- A group of 24 Bangladeshi irregular migrants had stranded in the Mauritanian part of the Sahara desert while trying to reach Europe. After crossing half the world, the unlucky Bangladeshis have now been assisted to return to Dhaka.
The group was part of an increasing flow of irregular migrants travelling to Europe through the Maghreb. They were left stranded by smugglers en-route through the Mauritanian part of Sahara.
Without passports or food, they were located by the Mauritanian authorities and requested assistance to return home. The Bangladeshi consular authorities in Nouakchott arranged new travel documents and tickets to Dhaka, with the assistance of the International Organisation of Migration (IOM), a humanitarian agency.

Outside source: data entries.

/-- The reads of 20_memory.md R67: ID, CFG, CTRL and STATUS. -/
theorem openAt_readableWhileBusy : OpenAt Target.readableWhileBusy [0x000, 0x004, 0x008, 0x00C] where
  registers := by decide
  low := by decide
  tag _ := rfl
  ctx _ _ := rfl
  buf _ := rfl

/-- The writes of 20_memory.md R67: CTRL and STATUS. -/
theorem openAt_writableWhileBusy : OpenAt Target.writableWhileBusy [0x008, 0x00C] where
  registers := by decide
  low := by decide
  tag _ := rfl
  ctx _ _ := rfl
  buf _ := rfl

/-- What an offset names is open while BUSY exactly when the offset is one of the open ones. -/
theorem OpenAt.open_iff_mem {f : Target → Bool} {offsets : List Nat} (h : OpenAt f offsets) {p : Params} {a : Nat} {t : Target}
    (hm : mapped p a = some t) : f t = true ↔ a ∈ offsets := by
  have high (hf : f t = false) (ha : 0x040 ≤ a) : f t = true ↔ a ∈ offsets :=
    iff_of_false (by simp [hf]) (fun hmem => absurd (h.low a hmem) (by omega))
  obtain ⟨rfl, hlo, -⟩ | ⟨rfl, hlo, -⟩ | ⟨rfl, hlo, -⟩ | hrow := mapped_cases hm
  · exact high (h.buf _) (by omega)
  · exact high (h.ctx _ _) (by omega)
  · exact high (h.tag _) hlo
  · exact h.registers _ hrow

/-- A transaction is refused exactly when it is misaligned, unmapped or locked out (20_memory.md R62, R66, R67). -/
theorem accepts_eq_none_iff {f : Target → Bool} {offsets : List Nat} (h : OpenAt f offsets) (s : State) (a : BitVec 17) :
    s.accepts f a = none ↔
      a.toNat % 4 ≠ 0 ∨ ¬ MappedOffset s.cfg a.toNat ∨ (s.pend ≠ none ∧ a.toNat ∉ offsets) := by
  constructor
  · intro hnone
    by_contra hok
    rw [not_or, not_or, not_not, not_not, not_and_not_right] at hok
    obtain ⟨h4, hmapped, hopen⟩ := hok
    obtain ⟨t, ht⟩ := (exists_mapped_iff s.cfg h4).mpr hmapped
    have hb : s.pend = none ∨ f t = true := (em _).imp_right fun hne => (h.open_iff_mem ht).mpr (hopen hne)
    exact nomatch hnone.symm.trans (accepts_of_mapped h4 ht hb)
  · intro hrefused
    rw [Option.eq_none_iff_forall_not_mem]
    intro t ht
    obtain ⟨h4, hm, hb⟩ := accepts_some ht
    obtain hmis | hun | ⟨hbusy, hclosed⟩ := hrefused
    · exact hmis h4
    · exact hun ((exists_mapped_iff s.cfg h4).mp ⟨t, hm⟩)
    · exact hclosed ((h.open_iff_mem hm).mp (hb.resolve_left hbusy))

/-- A refused Read32 as a step: BusError, and no effect. -/
theorem step_read32_refused {s : State} {a : BitVec 17} {rest : List Turn} (turn : s.schedule = .read32 a :: rest)
    (h : s.accepts Target.readableWhileBusy a = none) :
    step s = .next { s with schedule := rest, responses := .busError :: s.responses } := by
  have h' : ({ s with schedule := rest } : State).accepts Target.readableWhileBusy a = none := h
  simp only [step, turn, State.read32, h']
  rfl

/-- A refused Write32 as a step: BusError, and no effect. -/
theorem step_write32_refused {s : State} {a : BitVec 17} {v : Word} {rest : List Turn}
    (turn : s.schedule = .write32 a v :: rest) (h : s.accepts Target.writableWhileBusy a = none) :
    step s = .next { s with schedule := rest, responses := .busError :: s.responses } := by
  have h' : ({ s with schedule := rest } : State).accepts Target.writableWhileBusy a = none := h
  simp only [step, turn, State.write32, h']
  rfl

/-- A soft reset keeps the host's side (log 14). -/
theorem softReset_schedule_responses (s : State) :
    s.softReset.schedule = s.schedule ∧ s.softReset.responses = s.responses := by
  obtain ⟨-, e⟩ | ⟨p, -, e⟩ := softReset_eq s <;> rw [e]
  · exact ⟨rfl, rfl⟩
  · have hrest := sameRest_abandonPending s p
    exact ⟨hrest.schedule, hrest.responses⟩

/-- An accepted write touches neither the turns to come nor the answers given. -/
theorem writeTarget_schedule_responses (s : State) (v : Word) (t : Target) :
    (s.writeTarget v t).schedule = s.schedule ∧ (s.writeTarget v t).responses = s.responses := by
  cases t with
  | ctrl =>
    rw [State.writeTarget, State.writeCtrl]
    split
    · exact softReset_schedule_responses s
    · exact ⟨rfl, rfl⟩
  | status => rw [State.writeTarget, writeStatus_eq]; exact ⟨rfl, rfl⟩
  | _ => exact ⟨rfl, rfl⟩

/-- Settles O23: refusal is `accepts` answering none; an accepted read has data, and an accepted write keeps the host's side. -/
theorem busErrorExactlyWhenRefused : Obligations.BusErrorExactlyWhenRefused := by
  intro s a v rest
  simp only [← accepts_eq_none_iff openAt_readableWhileBusy s a, ← accepts_eq_none_iff openAt_writableWhileBusy s a]
  refine ⟨fun turn => ?_, fun turn => ?_⟩
  · cases ha : s.accepts Target.readableWhileBusy a with
    | none =>
      rw [if_pos rfl]
      exact step_read32_refused turn ha
    | some t =>
      rw [if_neg nofun]
      exact ⟨_, step_read32 turn ha⟩
  · cases ha : s.accepts Target.writableWhileBusy a with
    | none =>
      rw [if_pos rfl]
      exact step_write32_refused turn ha
    | some t =>
      rw [if_neg nofun]
      obtain ⟨hschedule, hresponses⟩ := writeTarget_schedule_responses { s with schedule := rest } v t
      exact ⟨_, step_write32 turn ha, hschedule, congrArg (List.cons Response.ok) hresponses⟩

/-! ### What leaves the fault state, and what moves DONE and irq (60_exceptions.md R194, R199) -/

/-- FAULT, its record, TAGREG and every slot are as before: what R194 keeps in the fault state. -/
structure FaultStateKept (s t : State) : Prop where
  fault : t.fault = s.fault
  cause : t.cause = s.cause
  faultcmd : t.faultcmd = s.faultcmd
  tagreg : t.tagreg = s.tagreg
  slots : ∀ n, t.slot n = s.slot n

/-- An accepted write that is no reset keeps all that R194 keeps. -/
theorem faultStateKept_writeTarget (s : State) (v : Word) {t : Target} (h : ¬ (t = .ctrl ∧ v.getLsbD 1 = true)) :
    FaultStateKept s (s.writeTarget v t) := by
  cases t with
  | ctrl =>
    have hsrst : v.getLsbD 1 = false := by simpa using h
    rw [State.writeTarget, writeCtrl_of_srst_clear s hsrst]
    exact ⟨rfl, rfl, rfl, rfl, fun _ => rfl⟩
  | status =>
    rw [State.writeTarget, writeStatus_eq]
    exact ⟨rfl, rfl, rfl, rfl, fun _ => rfl⟩
  | _ => exact ⟨rfl, rfl, rfl, rfl, fun _ => rfl⟩

/-- Settles O39: a rejected command and a read touch nothing of the fault state, and neither does a write that is no reset. -/
theorem onlyAResetLeavesTheFaultState : Obligations.OnlyAResetLeavesTheFaultState := by
  intro s t hfault hstep hreset
  have hkept : FaultStateKept s t := by
    cases stepTo_of_step hstep with
    | idle rest => exact ⟨rfl, rfl, rfl, rfl, fun _ => rfl⟩
    | command rest p u turn full run =>
      cases (execute_of_fault (s := { s with schedule := rest }) hfault).symm.trans run
      exact ⟨rfl, rfl, rfl, rfl, fun _ => rfl⟩
    | read rest a r => exact ⟨rfl, rfl, rfl, rfl, fun _ => rfl⟩
    | write rest a v turn =>
      obtain e | ⟨target, ha, e⟩ := write32_cases { s with schedule := rest } a v <;> rw [e]
      · exact ⟨rfl, rfl, rfl, rfl, fun _ => rfl⟩
      · have hne : ¬ (target = .ctrl ∧ v.getLsbD 1 = true) := by
          rintro ⟨rfl, hv⟩
          exact hreset (resetTurn_of_accepted_ctrl turn ha hv)
        exact { faultStateKept_writeTarget { s with schedule := rest } v hne with }
    | rst rest turn => exact absurd ⟨rest, .inl turn⟩ hreset
  exact ⟨hkept.fault.trans hfault, hkept.cause, hkept.faultcmd, hkept.tagreg, hkept.slots⟩

/-- Settles O40: the turns the statement does not name, an idle sequencer's and a read, keep DONE and CTRL.IE. -/
theorem doneAndIrqChangeOnlyAtStepsWritesAndResets : Obligations.DoneAndIrqChangeOnlyAtStepsWritesAndResets := by
  intro s t hstep hchanged
  cases stepTo_of_step hstep with
  | idle rest => exact hchanged.elim (absurd rfl) (absurd rfl)
  | command rest p u turn full => exact .inl ⟨p, rest, full, turn⟩
  | read rest a r => exact hchanged.elim (absurd rfl) (absurd rfl)
  | write rest a v turn => exact .inr (.inl ⟨a, v, rest, turn⟩)
  | rst rest turn => exact .inr (.inr ⟨rest, turn⟩)

end Sys2Proof.Machine

namespace Sys2Proof.Machine

/-! ### When a command rebuilds the cache (70_reset_and_hazards.md R231, 40_field_algebra.md R115) -/

/-- With the cache valid for the slot nothing is rebuilt. -/
theorem CacheStep.kept_of_hit {s t : State} {n : Nat} (h : CacheStep s t n) (hit : s.cache.validFor n = true) :
    t.rebuilds = s.rebuilds ∧ t.cache = s.cache := by
  obtain hkept | ⟨hmiss, -⟩ := h
  · exact hkept.symm
  · exact absurd (hmiss.symm.trans hit) nofun

/-- Where the cache was not valid for the slot and is afterwards, it has been rebuilt, once. -/
theorem CacheStep.rebuilt_of_miss {s t : State} {n : Nat} (hn : n < 8) (h : CacheStep s t n)
    (miss : ¬ s.cache.validFor n = true) (hvalid : t.cache.validFor n = true) :
    t.rebuilds = s.rebuilds + 1 ∧ t.cache = (s.rebuild n).cache ∧ t.cache.valid = true ∧ t.cache.tag.toNat = n := by
  obtain ⟨hcache, -⟩ | ⟨-, hcache, hcount⟩ := h
  · exact absurd (hcache ▸ hvalid) miss
  · exact ⟨hcount, hcache, (validFor_iff _ hn).mp hvalid⟩

/-- The commands that multiply nothing: a SETIV of 12 bytes, and the streaming commands without data. -/
def NoProduct (c : Command) (len : Word) : Prop :=
  (c = .setiv ∧ len = 12) ∨ ((c = .aad ∨ c = .encrypt ∨ c = .decrypt) ∧ len = 0)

The migrants left Mauritania on 20 January and arrived in Dhaka, the capital of Bangladesh, on 22 January. Upon arrival, all received an IOM reintegration grant, according to information released by the organisation today.
Every year, over 250,000 migrants leave Bangladesh to work abroad in different countries. However, some are mislead by offers of travel assistance and easy job opportunities by middle-men claiming to be able to overcome travel restrictions.
While it is seldom that South Asian migrants get stranded in the remote Saharan desert, IOM reports that it had also assisted a group of Bangladeshi and Indian migrants that had stranded in Mauritania in October last year.
Resources were now being sought to assist similar cases, "abandoned in some of the world’s harshest conditions without food, documents or money," IOM reports.
It was unclear what had made the Bangladeshis chose the difficult and very dangerous route through the Sahara, which is mostly used by African migrants to Europe. Most illegal Asian immigrants enter Europe through Turkey, the Middle East or states of the former Soviet Union, such as Ukraine and Byelorussia.